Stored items
__________

-- ==== Sys2Proof/Word.lean ====
section
/-!
DEFINITION. The word types of the model.
-/
namespace Sys2Proof

/-- A byte. -/
abbrev Byte := BitVec 8
/-- A 64-bit register word (00, Register tables). -/
abbrev Word := BitVec 64
/-- A 32-bit lane, entry or scalar. -/
abbrev Word32 := BitVec 32

/-- A sparse table from a number to a value: key and value pairs, keys strictly rising. -/
abbrev Table (α : Type) := List (Nat × α)

end Sys2Proof
end

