-- ==== Sys2Proof/Syntax.lean ====
section
/-!
DEFINITION. The commands of the block: one constructor of `Instr` per row of spec/opcode_table.json,
with the operand types they use. The table gives the rows no operands; each constructor's operands name
the unit the step concerns and what comes from outside the device at that step (log entry 1).
-/
namespace Sys2Proof

/-- The world of a requester or a block (R409): `true` is secure. -/
abbrev World := Bool
/-- Field die F0 to F15 (R10). -/
abbrev Die := Fin 16
/-- Any die as `RW.DSTDIE` codes it: 0 to 15 field, 16 W, 17 E, 18 K (R25). -/
abbrev AnyDie := Fin 19
/-- Physical tile Fn.Tt, numbered 52n + t (R430). -/
abbrev PTile := Fin 832
/-- Logical tile (R428). -/
abbrev LTile := Fin 768
/-- Sequencer context of a tile (R114). -/
abbrev Ctx := Fin 2
/-- Rim die: 0 W, 1 E. -/
abbrev Rim := Fin 2
/-- Package index of a fabric region, 8n + r (R216). -/
abbrev RegionIx := Fin 128
/-- Spoke direction 2i + d (R22). -/
abbrev SpokeDir := Fin 68
/-- Islamon channel (R373). -/
abbrev Chan := Fin 64
/-- Vorot port 0 to 11 (R187). -/
abbrev VPort := Fin 12

/-- The engines that keep a flag word (R93, R157). -/
inductive Engine where
  | array | h1 | mvp | tvu0 | tvu1
deriving DecidableEq, Repr

/-- What the tile's storage shows when a step reads it: nothing, a corrected error (R91, R124), or one of
the faults that the hardware, not the work, raises (R122, R159). -/
inductive HwEvent where
  | none
  | corrected (bankA bankB acc : Nat)
  | opbufUe (bankB : Bool) (addr : Nat)
  | accUe (entry : Nat)
  | planeParity (row col : Fin 64) (plane : Bool)
  | seqParity
  | imemParity
  | regParity
deriving DecidableEq, Repr

/-- One port access of a block memory with the port's configured settings (R229 to R233). -/
structure BmAccess where
  /-- Word width code 0 to 6: 1, 2, 4, 9, 18, 36, 72 bits. -/
  shape : Fin 7
  addr  : Nat
  write : Option (BitVec 72)
  /-- 0 read-first, 1 write-first, 2 unchanged. -/
  mode  : Fin 3
  code  : Bool
  /-- The clock generator of the port, none when a handshake controller drives it; its output register is enabled. -/
  clk   : Option (Fin 4) := none
  outReg : Bool := false
deriving DecidableEq, Repr

/-- What the error code of a word shows on a read (R272, R281). -/
inductive EccResult where
  | clean | corrected | uncorrectable
deriving DecidableEq, Repr

/-- A code word that a step reads and that differs from what was written (R281): its channel and data-space offset, and the
difference in each of its 68 symbols, the four check symbols last. -/
structure CodeWordError where
  chan : Fin 80
  off  : Nat
  errs : List (Fin 68 × BitVec 16)
deriving DecidableEq, Repr

/-- A frame as it arrives at a Vorot port: FSTART header, data words and the FEND check value (R326). -/
structure Frame where
  hdr  : Word
  data : List Word
  crc  : Word32
deriving DecidableEq, Repr

/-- The content of a link-init frame (R329, R334). -/
structure LinkInit where
  kid     : Word
  num     : BitVec 7
  lead    : Bool
  port    : BitVec 4
  world   : World
  size    : BitVec 7
  credits : List Nat
deriving DecidableEq, Repr

/-- What a lane receives (R320, R321): raw words, or 66-bit blocks as sync header and scrambled payload. -/
inductive LaneRx where
  | raw (words : List Word)
  | blocks (bs : List (BitVec 2 × Word))
deriving DecidableEq, Repr

/-- The unit of a part reset (R445), numbered as `ISL_RESET` codes its target. -/
inductive ResetUnit where
  | tile (t : Fin 192)
  | die (n : Die)
  | rim (m : Rim)
  | lane (l : Fin 96)
  | spoke (i : Fin 34)
  | region (r : RegionIx)
deriving DecidableEq, Repr

/-- A path that can lose packets (R408). -/
inductive PathId where
  | host0 | host1 | ssp
deriving DecidableEq, Repr

/-- Where a packet at intake comes from: a host-site module with its bytes, or the oldest packet that the
serial slave port or the Vorot links have carried into the keel (R369 to R372). -/
inductive IntakeSrc where
  | host (module1 : Bool) (bytes : List Byte)
  | arrived
deriving DecidableEq, Repr

/-- The result of one wire test of a spoke direction (R18, R20 step 4): the segment of each failed group,
spares included, and the failed acknowledge and credit wires. -/
structure WireTest where
  badSegs   : List (Fin 9)
  badSpares : List (Fin 9)
  ackBad    : Nat
  cred0Bad  : Nat
  cred1Bad  : Nat
deriving DecidableEq, Repr

/-- What a load meets outside the bytes of its image (R266, R460): the code words in error that the hash pass, the records of
the load and those of a golden fallback read, the first region whose readback differs, for the load and for the fallback, and
whether the standby pair's self-test of the new firmware passes. -/
structure LoadEnv where
  hashEcc      : List CodeWordError
  recEcc       : List CodeWordError
  readbackBad  : Option RegionIx
  goldenEcc    : List CodeWordError
  goldenBad    : Option RegionIx
  firmwareOk   : Bool
deriving DecidableEq, Repr

/-- What the start-up tests find (R454): which epoch blows read back as blown, which tiles fail self-test,
and the wire test of each spoke direction that is not clean. -/
structure BootEnv where
  leadselHigh : Bool
  memrate     : BitVec 2
  blows       : List Bool
  tileFails   : List PTile
  wires       : List (SpokeDir × WireTest)
deriving DecidableEq, Repr

/-- The cause of a Tandem failover (R443). -/
inductive FailoverCause where
  | mismatch | memory | watchdog
deriving DecidableEq, Repr

/-- The commands, in the order of spec/opcode_table.json. -/
inductive Instr where
  -- 01 The Package, Its Dies and the Spokes
  | spokeTokenReceived (d : SpokeDir) (groups : List (BitVec 4))
  | acknowledgeTransition (d : SpokeDir)
  | creditReturn (d : SpokeDir) (vc1 : Bool)
  | stallDetected (d : SpokeDir)
  | wireTestComplete (d : SpokeDir) (w : WireTest)
  -- 02 Clockless Timing, Pace and Operating Points
  /-- The data driven, with whether the receiver stores it in this step (R38). -/
  | handshakeRequest (b : Nat) (data : Word × Bool)
  | handshakeAcknowledge (b : Nat)
  | paceWindowClose (counts : List (BitVec 16)) (edges : List (Nat × Nat))
  | clrmin (w : World)
  | refclkLost
  | refclkReturn
  | vddfChange (mv : Nat)
  | supplyMonitorColdReset
  | conversion (n : AnyDie) (tj : BitVec 12)
  -- 03 Number Formats, 04 The Matrix Tile
  | flagWordRead (p : PTile) (e : Engine) (w : World)
  | load (p : PTile) (c : Ctx)
  | loadBeat (p : PTile) (c : Ctx) (hw : HwEvent)
  | planeComplete (p : PTile) (c : Ctx)
  | stream (p : PTile) (c : Ctx)
  | rowIssue (p : PTile) (c : Ctx) (hw : HwEvent)
  | outputVectorWritten (p : PTile) (c : Ctx) (hw : HwEvent)
  | drain (p : PTile) (c : Ctx) (hw : HwEvent)
  | mvp (p : PTile) (hw : HwEvent)
  | fence (p : PTile) (c : Ctx)
  | fenceComplete (p : PTile) (c : Ctx)
  | arrayNop (p : PTile) (c : Ctx)
  | stall (p : PTile) (stage : Fin 3)
  -- 05 The Tile Vector Unit
  | tvuProgramStart (p : PTile)
  | nop (p : PTile) (hw : HwEvent)
  | tend (p : PTile) (hw : HwEvent)
  | br (p : PTile) (hw : HwEvent)
  | bloop (p : PTile) (hw : HwEvent)
  | rep (p : PTile) (hw : HwEvent)
  | rete (p : PTile) (hw : HwEvent)
  | even (p : PTile) (hw : HwEvent)
  | waitv (p : PTile) (hw : HwEvent)
  | waitvComplete (p : PTile)
  | rrel (p : PTile) (hw : HwEvent)
  | frd (p : PTile) (hw : HwEvent)
  | fclr (p : PTile) (hw : HwEvent)
  | rot (p : PTile) (hw : HwEvent)
  | setl (p : PTile) (hw : HwEvent)
  | seth (p : PTile) (hw : HwEvent)
  | saddi (p : PTile) (hw : HwEvent)
  | smov (p : PTile) (hw : HwEvent)
  | vld (p : PTile) (hw : HwEvent)
  | vst (p : PTile) (hw : HwEvent)
  | vstsh (p : PTile) (hw : HwEvent)
  | vadd (p : PTile) (hw : HwEvent)
  | vsub (p : PTile) (hw : HwEvent)
  | vmul (p : PTile) (hw : HwEvent)
  | vmad (p : PTile) (hw : HwEvent)
  | vmax (p : PTile) (hw : HwEvent)
  | vmin (p : PTile) (hw : HwEvent)
  | vcmp (p : PTile) (hw : HwEvent)
  | vsel (p : PTile) (hw : HwEvent)
  | vcvt (p : PTile) (hw : HwEvent)
  | vshr (p : PTile) (hw : HwEvent)
  | vshl (p : PTile) (hw : HwEvent)
  | vexp (p : PTile) (hw : HwEvent)
  | vrcp (p : PTile) (hw : HwEvent)
  | vrsq (p : PTile) (hw : HwEvent)
  | vtanh (p : PTile) (hw : HwEvent)
  | vrsum (p : PTile) (hw : HwEvent)
  | vrmax (p : PTile) (hw : HwEvent)
  | vbin2 (p : PTile) (hw : HwEvent)
  | vslide (p : PTile) (hw : HwEvent)
  | vbcst (p : PTile) (hw : HwEvent)
  | vsplat (p : PTile) (hw : HwEvent)
  | cancellationNotice (p : PTile)
  | faultNotice (p : PTile)
  | pacelineEvent (p : PTile)
  -- 06 Tiling, Task Descriptors and Issue Checks
  | taskStart (l : LTile)
  | seqArrayEntry (p : PTile) (c : Ctx) (hw : HwEvent)
  | seqTvuEntry (p : PTile) (c : Ctx) (hw : HwEvent)
  | xfer (p : PTile) (c : Ctx) (hw : HwEvent)
  | loop (p : PTile) (c : Ctx) (hw : HwEvent)
  | wait (p : PTile) (c : Ctx) (hw : HwEvent)
  | waitSatisfied (p : PTile) (c : Ctx)
  | seqEnd (p : PTile) (c : Ctx) (hw : HwEvent)
  | taskComplete (p : PTile) (c : Ctx)
  -- 07 Streams, the Paceline and Work Counters
  | read (p : PTile) (c : Ctx)
  /-- Steps that read the operand buffer carry, with the context, what its storage shows (R91). -/
  | write (p : PTile) (c : Ctx × HwEvent)
  | remote (p : PTile) (c : Ctx × HwEvent)
  | paceOrigin (p : PTile) (c : Ctx × HwEvent)
  | paceForward (p : PTile) (c : Ctx × HwEvent)
  | peer (p : PTile) (c : Ctx × HwEvent)
  | ctake (p : PTile) (c : Ctx)
  | grant (p : PTile) (c : Ctx)
  | pring (p : PTile) (c : Ctx)
  | descriptorFetch (p : PTile) (c : Ctx) (group : Nat)
  | requestResponse (p : PTile) (c : Ctx × HwEvent) (xi : Nat)
  | timeout (p : PTile) (c : Ctx) (xi : Nat)
  | cancellation (p : PTile) (c : Ctx)
  | cancellationAck (p : PTile) (c : Ctx)
  | grantReceived (p : PTile) (c : Ctx)
  | remoteTokenReceived (p : PTile) (c : Ctx)
  | pacelineBlockStored (p : PTile) (c : Ctx)
  | blockRelease (p : PTile) (c : Ctx)
  | counterTake (ctr : Fin 4096)
  -- 08 The Programmable Fabric
  | clockGeneratorEnable (r : RegionIx) (g : Fin 4) (on : Bool)
  | blockMemoryAccess (r : RegionIx) (bm : Fin 256) (a b : Option BmAccess)
  /-- The interface that acts, with its clock generator; none when a handshake controller drives it (R235). -/
  | bind (r : RegionIx) (q : Fin 48 × Option (Fin 4)) (dtile : LTile) (dctx : BitVec 2) (drec : Fin 16) (enable : Bool)
  | queueDataWord (r : RegionIx) (q : Fin 48 × Option (Fin 4)) (w : Word)
  | queueGrant (r : RegionIx) (q : Fin 48)
  /-- The controller, with whether its memory shows an uncorrectable word (R234). -/
  | queueTokenSend (r : RegionIx) (q : Fin 48 × Bool)
  | regionPortRequest (r : RegionIx) (write : Bool) (addr : BitVec 40) (len : Nat) (data : List Byte)
  | regionPortInboundToken (r : RegionIx) (taken : Nat)
  | regionCloseComplete (r : RegionIx)
  | gpiocfgWrite (w : World) (m : Rim) (p : Fin 128) (v : Word)
  | ioOutputChange (r : RegionIx) (val oe : Word)
  | ioInputChange (m : Rim) (p : Fin 128) (level : Option Bool)
  | ioChannelToken (m : Rim)
  -- 09 Configuration Images, Loading and Scrubbing
  | islStoreWrite (c : Chan) (ecc : List CodeWordError)
  | islImageLoad (c : Chan) (env : LoadEnv)
  | islRegionLoad (c : Chan) (env : LoadEnv)
  | weevilRead (n : Die) (r : List EccResult) (crc : Option Word32)
  | weevilCheck (n : Die)
  | wvctlWrite (w : World) (n : Die) (v : Word)
  -- 10 LPDDR5X Memory Controllers
  | memoryRequest (m : Rim) (port : Fin 40)
  | commandSlot (m : Rim) (ch : Fin 40) (busy : List (Fin 16)) (ecc : List CodeWordError)
  | mirrorCopy (m : Rim) (ch : Fin 40)
  | refreshDue (m : Rim) (ch : Fin 40)
  | commandTimeout (m : Rim) (ch : Fin 40)
  | mrtWrite (w : World) (m : Rim) (e : Fin 256) (v : Word)
  | releaseFillComplete (m : Rim) (e : Fin 256)
  | rtportWrite (w : World) (m : Rim) (p : Fin 16) (v : Word)
  | islMemTrain (c : Chan)
  | trainingComplete (m : Rim) (ch : Fin 40) (ok : Bool) (results : List Word)
  -- 11 Serial Lanes, Vorot Links and the Peloton
  | lncfgWrite (w : World) (m : Rim) (l : Fin 48) (v : Word)
  | laneAcquireTimeout (m : Rim) (l : Fin 48)
  /-- Raw words, or else 66-bit blocks (R320, R321). -/
  | laneReceive (m : Rim) (l : Fin 48) (raw : List Word) (blocks : List (BitVec 2 × Word))
  | laneTransmitToken (r : RegionIx) (m : Rim) (words : List Word)
  | marker (m : Rim) (l : Fin 48) (lip : Fin 8) (sport : BitVec 4) (count : BitVec 16) (parity : Byte) (skewNs : Nat)
  | link (v : VPort) (ack : BitVec 16) (nak : Bool) (c0 c1 c2 : Byte)
  | resendTimeout (v : VPort)
  | peerWriteFrame (v : VPort) (f : Frame)
  /-- The frame, with what the operand buffer shows to the next request (R91). -/
  | peerAcknowledgeFrame (v : VPort) (f : Frame × HwEvent)
  | peerRefusalFrame (v : VPort) (f : Frame)
  | commandFrame (v : VPort) (f : Frame)
  | replyFrame (v : VPort) (f : Frame)
  | linkInit (v : VPort) (f : Frame) (i : LinkInit)
  | acknowledgeTimeout (v : VPort)
  -- 12 Web Ingress, Position and Actions
  | countStep (m : Rim) (c : Fin 4) (a b : Bool)
  | positionComparison (c : Fin 4)
  | odocfgWrite (w : World) (c : Fin 4) (v : Word)
  | ingressToken (m : Rim) (r : RegionIx) (words : List Word)
  | linePartWritten (s : Fin 32)
  | ingcfgWrite (w : World) (m : Rim) (p : Fin 16) (k : Fin 3) (v : Word)
  | islIngRelease (c : Chan)
  -- 13 Islamon Commands and the Ledger
  | packetIntake (src : IntakeSrc)
  | islAck (src : IntakeSrc)
  | acceptance (c : Chan)
  | commandStart (c : Chan)
  | replySend (c : Chan)
  | eventRecordSend
  | islNop (c : Chan)
  | islChannelSet (c : Chan)
  | islRead (c : Chan) (ecc : List CodeWordError)
  | islWrite (c : Chan) (ecc : List CodeWordError)
  | islRegionClose (c : Chan)
  | islArm (c : Chan)
  | islRun (c : Chan)
  | islFreewheelEnter (c : Chan)
  | islFreewheelLeave (c : Chan)
  | islQuiesce (c : Chan)
  | quiesceDrainEnd
  | islResetWarm (c : Chan)
  | islResetTile (c : Chan)
  | islResetFieldDie (c : Chan)
  | islResetRim (c : Chan)
  | islResetLane (c : Chan)
  | islResetSpoke (c : Chan)
  | islResetRegion (c : Chan)
  | partResetComplete (u : ResetUnit) (wires : List (SpokeDir × WireTest))
  | partResetTimeout (u : ResetUnit) (stuck : List (Fin 4))
  | islTaskIssue (c : Chan) (ecc : List CodeWordError)
  | islTaskCancel (c : Chan)
  | islFlagsClear (c : Chan)
  | islCtrSet (c : Chan)
  | islOdoPreset (c : Chan)
  | islActArm (c : Chan)
  | islActCancel (c : Chan)
  | islWorldSetTile (c : Chan)
  | islWorldSetCounterBank (c : Chan)
  | islWorldSetLaneGroup (c : Chan)
  | islAttest (c : Chan) (ecc : List CodeWordError)
  | pathLoss (p : PathId)
  | pathRestart (p : PathId)
  | fuseBlowOwnerRoot (w : World) (chk : Word32) (blown : Bool)
  | fuseDisableVendorRoot (w : World) (chk : Word32) (blown : Bool)
  -- 15 Faults, Spares and Recovery
  | spareSubstitution
  | routeTableSwap (holder : AnyDie)
  | ejectionReport (holder dest : AnyDie)
  | dieControlTimeout (n : Die) (router : Bool)
  | tandemWatchdog
  | tandemFailover (cause : FailoverCause) (bad : List (Nat × BitVec 3))
  -- 16 Power-Up and Start-Up, 17 Signals
  | coldReset
  | coldResetRelease (env : BootEnv)
  | tilePlacement
  | sealedEntry
  | attstatReady (ecc : List CodeWordError)
  | warmReset
  | warmResetRelease (bad : List (Nat × BitVec 3)) (wires : List (SpokeDir × WireTest))
  | laneGroupReenable (g : VPort)
  | sspWrite (bytes : List Byte)
  | sspRead (bytes : Nat)
  | sspCsRise
  | registerWrite (w : World) (addr : BitVec 40) (v : Word)
  | cdrLockChange (m : Rim) (l : Fin 48) (locked : Bool)
  | transmitUnderrun (m : Rim) (l : Fin 48)
  | standbySelfTest (pass : Bool)
deriving DecidableEq, Repr

end Sys2Proof
end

__________

(What to work on) The answer is the run of lines above from the line containing "handshakeAcknowledge (b : Nat)" through the line containing "-- 03 Number Formats, 04 The Matrix Tile", copied exactly and alone.

(Answer to the exercise)
  | handshakeAcknowledge (b : Nat)
  | paceWindowClose (counts : List (BitVec 16)) (edges : List (Nat × Nat))
  | clrmin (w : World)
  | refclkLost
  | refclkReturn
  | vddfChange (mv : Nat)
  | supplyMonitorColdReset
  | conversion (n : AnyDie) (tj : BitVec 12)
  -- 03 Number Formats, 04 The Matrix Tile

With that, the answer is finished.